3. Filter rows where reaction time is > 100ms and < 725ms

Code
# Your code here

# Hint: You should write a logical expression
Code
df_1.filter(
    (col('rt') > 100) & (col('rt') < 725)
)
shape: (12, 3)
participant accuracy rt
i64 i64 f64
1 44 261.28435
1 67 713.555026
1 67 362.682105
2 9 502.974663
2 83 424.866821
2 87 491.05526
3 70 439.524973
3 88 644.801272
3 12 571.800553
3 58 715.224208

Saving re-usable expressions

When you find yourself creating complex expressions that you want to re-use later on, perhaps across other DataFrames, you can save them as re-usable functions!

For example, Polars doesn’t include an operation to calculate a z-score by default. But we know how to do that manually. So let’s create a function called scale that defines an expression we can reuse.

Code
def scale(column_name):
    """Reminder:
        z-score = (x - x.mean() / x.std())
    """
    return (col(column_name) - col(column_name).mean()) / col(column_name).std()

This is a function that accepts a single argument column_name, and then uses the col selector from Polars to select a column and calculate its z-score.

We can now use this expression in any context saves us a ton of typing and typos!

For example just across all accuracy scores:

Code
df_1.select(
    acc_z=scale('accuracy')
)
shape: (15, 1)
acc_z
f64
-0.446194
-0.335262
0.293354
0.404287
0.404287
0.515219
1.180812
1.180812
-1.629472
0.07149

Or as a more realistic example: z-score separately by participant

This is a great example of where .with_columns + .over() can come in super-handy.

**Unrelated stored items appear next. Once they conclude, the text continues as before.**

-- ==== Sys2Proof/Machine/CommitOps.lean ====
section
/-! DEFINITION. The commit of a task under its key (R126, R127), the period-close sweep (R245 to R250), and the tasks of the system
keys (R110). -/
namespace Sys2Proof.Machine

/-! ### Draws (R43 to R45, R536, R538) -/

/-- Draw `n` journaled bytes for a consumer tag: the data wrapped under JKEK, journaled as DRBG_DRAW of the slot that asks or of none (R36, R43, R45, R536); every
65,536 generate calls the DRBG reseeds (R538). -/
def State.journalDraw (s : State) (tag n : Nat) : State :=
  let src : Src := if bits 30 24 tag = 0x42 then { slot := bits 16 0 tag, slotV := true } else {}
  let data := fit n (s.wrapJ (Config.drbg s.sec.drbg (n - 8)))
  let calls := s.sec.calls + 1
  let s1 : State := { s with sec := { s.sec with drbg := s.sec.drbg + 1, calls := if 65536 ≤ calls then 0 else calls } }
  let s2 := if 65536 ≤ calls then s1.count rCphReseed 1 else s1
  s2.append .drbgDraw .normal src s2.dev (s2.inputFlags s2.dev) (le 4 tag ++ data)

/-- Whether draws are served: the health tests pass, the sequencer may journal, and a descriptor is free (R34, R117, R539). -/
def State.drawsServed (s : State) : Bool := s.bitOf rCphTrng 0 && s.seq.holder && decide (s.tasksUsed < poolSize)

/-! ### The period-close sweep (R245 to R247) -/

/-- Apply the pending fences of slot `i` up to and including a BND_PERIOD, then sign its stage entry (R245, R247) under the SIGK generation in force at
the BND_PERIOD, whose number the record carries (R251, R517). -/
def Com.sweepSlot (x : Close) (gen : Nat) (seed : Bytes) (acc : Com × Nat × Bytes) (i : Nat) : Com × Nat × Bytes :=
  let (c, closed, recs) := acc
  let c1 := (c.applyFences i (x.jsn + 1)).upd fun s => s.releaseParks i
  match c1.s.ctx.stage.find? fun g => g.epoch == x.subj && g.slot == i with
  | some { body := some b0, .. } =>
    let b := overwrite b0 120 (le 4 gen)
    let r := b ++ c1.s.signWith gen seed i b
    ((c1.upd fun s => s.count rCphSigcnt 1).out 2 r, closed + 1, recs ++ r)
  | _ => (c1, closed, recs)

/-- The slots of a sweep step that are not FREE zeros. -/
def State.sweepSlots (s : State) (n : Nat) : List Nat := (s.ctx.slots.map (·.1)).filter fun i => decide (n ≤ i) && decide (i < n + 256)

/-- One step of the sweep under the JSN of the CLOSE_CURSOR that follows it; in the last step the readout and the completion of
the close (R245, R246). -/
def Com.sweepStep (c : Com) (x : Close) (seed : Bytes) (curJsn curStamp : Nat) : Com :=
  let n := x.cursor
  let gen := c.s.ctx.sigGenAt x.jsn
  let (c1, closed, recs) := (c.s.sweepSlots n).foldl (Com.sweepSlot x gen seed) (c, x.closed, x.recs)
  let next := n + 256
  let c2 := if x.started then c1 else c1.upd fun s => s.irq rBilIrq 0
  if next < slotCount then
    c2.ctx fun k => { k with closes := k.closes.map fun y =>
      if y.subj == x.subj then { y with cursor := next, closed := closed, recs := recs, started := true, draw := none } else y }
  else
    let c3 := c2.feederFences (x.jsn + 1)
    let cap : FeederCap := (c3.s.ctx.caps.find? fun f => f.period == x.subj).getD { period := x.subj }
    let body := readoutBody c3.s.cfg c3.s.feederActive (c3.s.ctx.roUnsure cap) 0 x.subj closed x.stamp x.jsn gen cap (Config.sha256 recs)
    let c4 := (c3.upd fun s => s.count rCphSigcnt 1).out 3 (body ++ c3.s.signWith gen seed 131072 body)
    let c5 := c4.ctx fun k =>
      { k with epoch := x.subj + 1, closes := k.closes.filter fun y => y.subj ≠ x.subj, closeLast := closed, lastRo := max k.lastRo x.jsn,
               stage := k.stage.filter fun g => g.epoch ≠ x.subj, caps := k.caps.filter fun f => f.period ≠ x.subj }
    (({ c5 with jsn := curJsn, stamp := curStamp } : Com).upd fun s => s.irq rBilIrq 1).event 0x0D x.subj

/-- The sweep of a period is done when its close is: its task commits (R114, R246). -/
def State.endSweep (s : State) (subj : Nat) : State :=
  match s.headTask (.sys 6) with
  | some t => if t.work = .sweep subj ∧ (s.ctx.closes.all fun x => x.subj ≠ subj) = true then s.dropHead (.sys 6) else s
  | none => s

/-- A commit of the CLOSE task's step, its outputs ordered under a CLOSE_CURSOR (R245, R445). -/
def State.sweepCom (s : State) (x : Close) (curJsn : Nat) : Com :=
  { s := s, key := .sys 6, jsn := x.jsn, ojsn := curJsn, dep := max x.jsn (match x.draw with | some (j, _) => j | none => 0), stamp := x.stamp }

/-- One sweep step on the holder: read the slots (R172), sign, hand over, journal the CLOSE_CURSOR, and let a held period go (R242, R245). DESIGN CHOICE:
the step waits while the fault bit of one of its slots is set, as the slot's tasks do. -/
def State.closeStep (s0 : State) (x : Close) (seed : Bytes) : Option State :=
  let s := (s0.sweepSlots x.cursor).foldl State.scrub s0
  if (s.sweepSlots x.cursor).any fun i => (s.slot i).fault then none
  else
    let c := (s.sweepCom x s.seq.nextJsn).sweepStep x seed s.seq.nextJsn s.dev
    if c.roomForOuts then
      let s1 := c.finish.journalOwn .closeCursor (le 4 x.subj ++ le 4 (x.cursor + 256))
      some ((s1.endSweep x.subj).poolCheck).leaveDunes.releaseHeldPeriod
    else none

/-! ### The system tasks -/

/-- A MODE 3 output is programmed by a boundary entry of an enabled kind (R494, R495). -/
def Com.programOutputs (c : Com) (e : Entry) : Com :=
  (List.range 8).foldl (fun a n =>
    let cfg := a.s.reg (rTimCtlcfg n)
    let on := match e.kind with
      | .bndDemand => bit 3 cfg
      | .bndTariff => bit 4 cfg && bit (8 + bits 7 4 (fld 0 4 e.payload)) cfg
      | .bndPeriod => bit 5 cfg
      | _ => false
    if bits 1 0 cfg = 3 && on then a.out n (le 8 (e.stamp + msU (a.s.reg (rTimCtldelay n)))) .ctl else a) c

/-- The CAL task (R110): boundary entries, TIME_SET, TIME_STATE and CLOSE_NOW. -/
def Com.cal (c : Com) (e : Entry) : Com :=
  match e.kind with
  | .bndDemand | .bndTariff => c.programOutputs e
  | .bndPeriod =>
    let subj := fld 0 4 e.payload
    let c1 := c.programOutputs e
    c1.ctx fun k =>
      { k with openPer := subj + 1,
               closes := k.closes ++ [{ subj := subj, jsn := e.jsn, stamp := e.stamp }],
               closeNow := match k.closeNow with | some w => if w.instant = some e.stamp then none else some w | none => none }
  | .timeState =>
    if fld 0 1 e.payload = 1 then
      c.ctx fun k =>
        { k with closeNow := match k.closeNow with
                  | some { jsn := j, instant := none } => some { jsn := j, instant := some (minuteAtOrAfter c.s.cfg (e.stamp + second)) }
                  | w => w }
    else c
  | .mgmtCmd => c.mgmt e
  | _ => c

/-- The FEEDER task (R314). -/
def Com.feederTask (c : Com) (e : Entry) : Com :=
  let c1 := c.feederFences c.jsn
  let c2 := match e.kind with
    | .mtrBlock => c1.feederBlock e
    | .mtrEvent => c1.feederEvent e
    | .mgmtCmd => c1.mgmt e
    | _ => c1
  c2.feeder fun a => { a with lastJsn := c.jsn }

/-- ORDERLY of an outage: the journal holds a SUP_WARN after the previous START and before this SUP_RESTORE, with no SUP_DIP after
it (R672). -/
def orderly (j : List Entry) (jsn : Nat) : Bool :=
  let before := j.filter fun e => decide (e.jsn < jsn)
  let starts := before.filter fun e => e.kind == .start
  let cur := match starts.getLast? with | some e => e.jsn | none => 0
  let prev := match (starts.filter fun e => decide (e.jsn < cur)).getLast? with | some e => e.jsn | none => 0
  match (before.filter fun e => decide (prev < e.jsn) && (e.kind == .supWarn || e.kind == .supDip)).getLast? with
  | some e => e.kind == .supWarn
  | none => false

/-- The SUPPLY task (R660, R672). -/
def Com.supply (c : Com) (e : Entry) : Com :=
  match e.kind with
  | .supDip => c.event 0x20 (fld 0 4 e.payload)
  | .supRestore =>
    if e.flags.timeUnsure then c.event 0x21 0
    else c.event 0x21 (min (2 ^ 31 - 1) ((e.stamp - fld 0 8 e.payload) / second) + flag 31 (orderly c.s.seq.journal e.jsn))
  | _ => c

/-- The NOTE task (R33, R37, R161, R164). -/
def Com.noteTask (c : Com) (e : Entry) : Com :=
  match e.kind with
  | .ringLoss => c.event 0x04 (fld 0 4 e.payload)
  | _ =>
    match e.cls with
    | .orphan => c.event 0x01 e.frame.src
    | .capacity => c.event 0x02 0
    | .trunc => c.event 0x03 e.flags.ring
    | _ => c

/-- The CAPTURE task (R502). -/
def Com.captureTask (c : Com) (e : Entry) : Com :=
  let n := fld 0 1 e.payload % 4
  (c.upd fun s => (s.setReg (rTimEvtlastLo n) (e.stamp % 2 ^ 32)).setReg (rTimEvtlastHi n) (e.stamp / 2 ^ 32)).event 0x17
    (n + flag 8 (fld 1 1 e.payload == 1))

/-- Whether the local standard hour of a stamp is UPD_HOUR, or UPD_HOUR is 255 (R704). -/
def State.inUpdHour (s : State) (stamp : Nat) : Bool :=
  s.boot.updHour == 255 || (stdSec s.cfg (secOf stamp) % 86400 / 3600).toNat == s.boot.updHour

/-- Whether a CKPT entry is the one at whose commit a stored image makes the unit restart (R704). -/
def State.restartsAt (s : State) (e : Entry) : Bool :=
  s.boot.updMode == 2 && (match s.boot.updDone with | some j => decide (j < e.jsn) | none => false) && !s.boot.restoring &&
    !e.flags.timeUnsure && s.inUpdHour e.stamp

/-- The MARK task: the CKPT entry that an update restart waits for (R704); a CLOSE_CURSOR whose step this unit has not made is made now, with the journaled draw (R249, R621). -/
def Com.markTask (c : Com) (e : Entry) : Com :=
  match e.kind with
  | .closeCursor =>
    match c.s.ctx.closes.find? fun x => x.subj == fld 0 4 e.payload && decide (x.cursor < fld 4 4 e.payload) with
    | some x =>
      match x.draw with
      | some (_, w) =>
        let d := (c.s.sweepCom x e.jsn).sweepStep x (c.s.unwrapJ w) e.jsn e.stamp
        { c with s := (d.s.endSweep x.subj).releaseHeldPeriod, outs := d.outs }
      | none => c
    | none => c
  | .ckpt => if c.s.restartsAt e then c.upd fun s => s.setBoot fun b => { b with restartDue := true } else c
  | _ => c

/-- The restart of an update, once the commit that makes it due is done (R704); the cause it shows is a free value. -/
def State.afterCommit (s : State) : State :=
  if s.boot.restartDue then let (v, s1) := (s.eventNow 0x78 0).free; s1.mainReset .rom (v % 8) else s

/-! ### One task (R126, R127) -/

/-- A task of a slot: fences, then the entry, then LAST_JSN (R126, R131, R155). -/
def Com.slotTask (c : Com) (i : Nat) (t : Task) : Com :=
  let e := t.entry
  let isFrame := e.kind == .radFrame || e.kind == .plcFrame
  let joining := isFrame && e.cls == .normal && !e.isNotice && e.frame.isJoin && (c.slot i).state == .joining
  let c1 := if joining then c else c.applyFences i t.jsn
  let c2 := match t.work with
    | .child r ty _ => c1.child e ty r
    | _ => if isFrame then c1.frameEntry i e else if e.kind = Kind.mgmtCmd then c1.mgmt e else c1
  (c2.setSlot i { c2.slot i with lastJsn := t.jsn }).upd fun s => s.releaseParks i

/-- What the commit of a task does (R110, R126). -/
def Com.runTask (c : Com) (t : Task) : Com :=
  let e := t.entry
  match t.key with
  | .slot i => c.slotTask i t
  | .group g =>
    (match t.work with
    | .child r ty _ => c.child e ty r
    | _ => if c.s.cwmPast t.jsn then c.balanceClose g e.flags.held else { c with wait := some .watermark })
  | .sys n =>
    match t.work with
    | .child r ty _ => c.child e ty r
    | .sweep _ => { c with wait := some .watermark }
    | .entry =>
      match n with
      | 0 => c.cal e
      | 1 => c.feederTask e
      | 2 => c.supply e
      | 3 => if e.kind = .netPkt then c.netPkt e else c.mgmt e
      | 4 => c.noteTask e
      | 5 => c.captureTask e
      | 6 => c.mgmt e
      | 7 => c.netPkt e
      | 8 => c.seifFrame e
      | 9 => c.event 0x19 (fld 1 1 e.payload)
      | _ => c.markTask e

/-- A task as a commit about to start. -/
def State.comOf (s : State) (t : Task) : Com :=
  { s := s, key := t.key, jsn := t.jsn, ojsn := t.jsn, dep := t.jsn, stamp := t.entry.stamp, flags := t.entry.flags, origin := t.entry.src.origin,
    draws := t.draws, base := match t.work with | .child _ _ n => (n + 1) * 65536 | _ => 0 }

/-- Whether a task is the INGEST of a sealed batch (R111). -/
def Task.ingests (t : Task) : Bool :=
  t.key == .sys 7 && t.work == .entry && t.entry.kind == .netPkt &&
    (match Dgram.ofBytes t.entry.payload with | some d => d.dtype == 1 | none => false)

/-- Whether the records of a batch can be queued under a key (R463). -/
def recordsKey : Key → Bool
  | .slot _ => true
  | .group _ => true
  | .sys n => n == 4

/-- A task waits at its gate while a batch of lower JSN has not made its child tasks, which may belong before it (R111, R114, R125). -/
def State.afterIngest (s : State) (t : Task) : Bool :=
  recordsKey t.key && (s.erg.keys.any fun q => q.tasks.any fun x => x.ingests && decide (x.jsn < t.jsn))

/-- A slot's tasks are not committed while its fault bit is set (R172). -/
def State.faulted (s : State) (k : Key) : Bool := match k with | .slot i => (s.slot i).fault | _ => false

/-- What the oldest task of a key waits for, if its commit cannot finish now. -/
def State.waitsFor (s : State) (k : Key) : Option WaitFor :=
  match s.headTask k with
  | some t => ((s.comOf t).runTask t).wait
  | none => none

/-- The gate of a key reads the slot of its task (R172). -/
def State.scrubKey (s : State) (k : Key) : State := match k with | .slot i => s.scrub i | _ => s

/-- The gate of a key reaches its oldest task (R127): it commits as one step, or waits for a draw, the watermark or release cells; a slot with its
fault bit set commits nothing (R172). -/
def State.commitHead (s0 : State) (k : Key) : State :=
  match s0.headTask k with
  | none => s0
  | some t =>
    let s := s0.scrubKey k
    if s.faulted k || s.afterIngest t then s
    else
      let c := (s.comOf t).runTask t
      match c.wait with
      | some (.draw _ _) => s.setHead k { t with phase := .waitDraw }
      | some _ => s.setHead k { t with phase := .committing }
      | none =>
        if c.roomForOuts then (State.noteIdle s (c.finish.dropHead k).poolCheck).leaveDunes.afterCommit else s.setHead k { t with phase := .committing }

/-! ### Working tasks off -/

/-- The queued task with the lowest JSN that can commit now. -/
def State.nextReady (s : State) : Option Key :=
  let heads := sortBy (fun a b => decide (a.2 < b.2)) (s.erg.keys.filterMap fun q => match q.tasks with | t :: _ => some (q.key, t.jsn) | [] => none)
  (heads.find? fun h => (s.waitsFor h.1).isNone && !s.faulted h.1 && !(match s.headTask h.1 with | some t => s.afterIngest t | none => true)).map (·.1)

/-- Commit every task that can, lowest JSN first. -/
def State.workOff : Nat → State → State
  | 0, s => s
  | n + 1, s =>
    match s.nextReady with
    | some k => State.workOff n (s.commitHead k)
    | none => s

/-- Take every entry that waits and commit every task that can (R74). -/
def State.settle (s : State) : State :=
  let s1 := s.dispatchAll
  State.workOff (s1.tasksUsed + 1) s1

end Sys2Proof.Machine
end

Because our function returns an expression we can call operations on it just like any other expression:

Code
# .over() works with our scale() function
# because it return a Polars expression!
df_1.with_columns(
    acc_z=scale('accuracy').over('participant'),
    rt_z=scale('rt').over('participant')
)
shape: (15, 5)
participant accuracy rt acc_z rt_z
i64 i64 f64 f64 f64
1 44 261.28435 -1.216438 -1.281041
1 47 728.208489 -0.951995 0.634633
1 64 801.889016 0.546515 0.936926
1 67 713.555026 0.810958 0.574513
1 67 362.682105 0.810958 -0.865031
3 70 439.524973 0.217085 -0.175214
3 88 55.11928 0.791722 -1.646805
3 88 644.801272 0.791722 0.610629
3 12 571.800553 -1.634524 0.331166
3 58 715.224208 -0.166006 0.880224

This is entirely equivalent to the following code, but so much easier to read and so much less potential for errors when typing:

Code
df_1.with_columns(
    acc_z=((col('accuracy') - col('accuracy').mean()) / col('accuracy').std()).over('participant'), rt_z=((col('rt') - col('rt').mean()) / col('rt').std()).over('participant')
)
shape: (15, 5)
participant accuracy rt acc_z rt_z
i64 i64 f64 f64 f64
1 44 261.28435 -1.216438 -1.281041
1 47 728.208489 -0.951995 0.634633
1 64 801.889016 0.546515 0.936926
1 67 713.555026 0.810958 0.574513
1 67 362.682105 0.810958 -0.865031
3 70 439.524973 0.217085 -0.175214
3 88 55.11928 0.791722 -1.646805
3 88 644.801272 0.791722 0.610629
3 12 571.800553 -1.634524 0.331166
3 58 715.224208 -0.166006 0.880224
Tip

As you’re thinking about how to manipulate data, think about saving an expression you find yourself using a lot as function! In fact Python as a short-hand alternative to def for creating simple one-line functions: lambda

myfunc = lambda param1: print(param1)

We can rewrite the function above as a lambda expression like this:

scale = lambda column_name: (col(column_name) - col(column_name).mean()) / col(column_name).std()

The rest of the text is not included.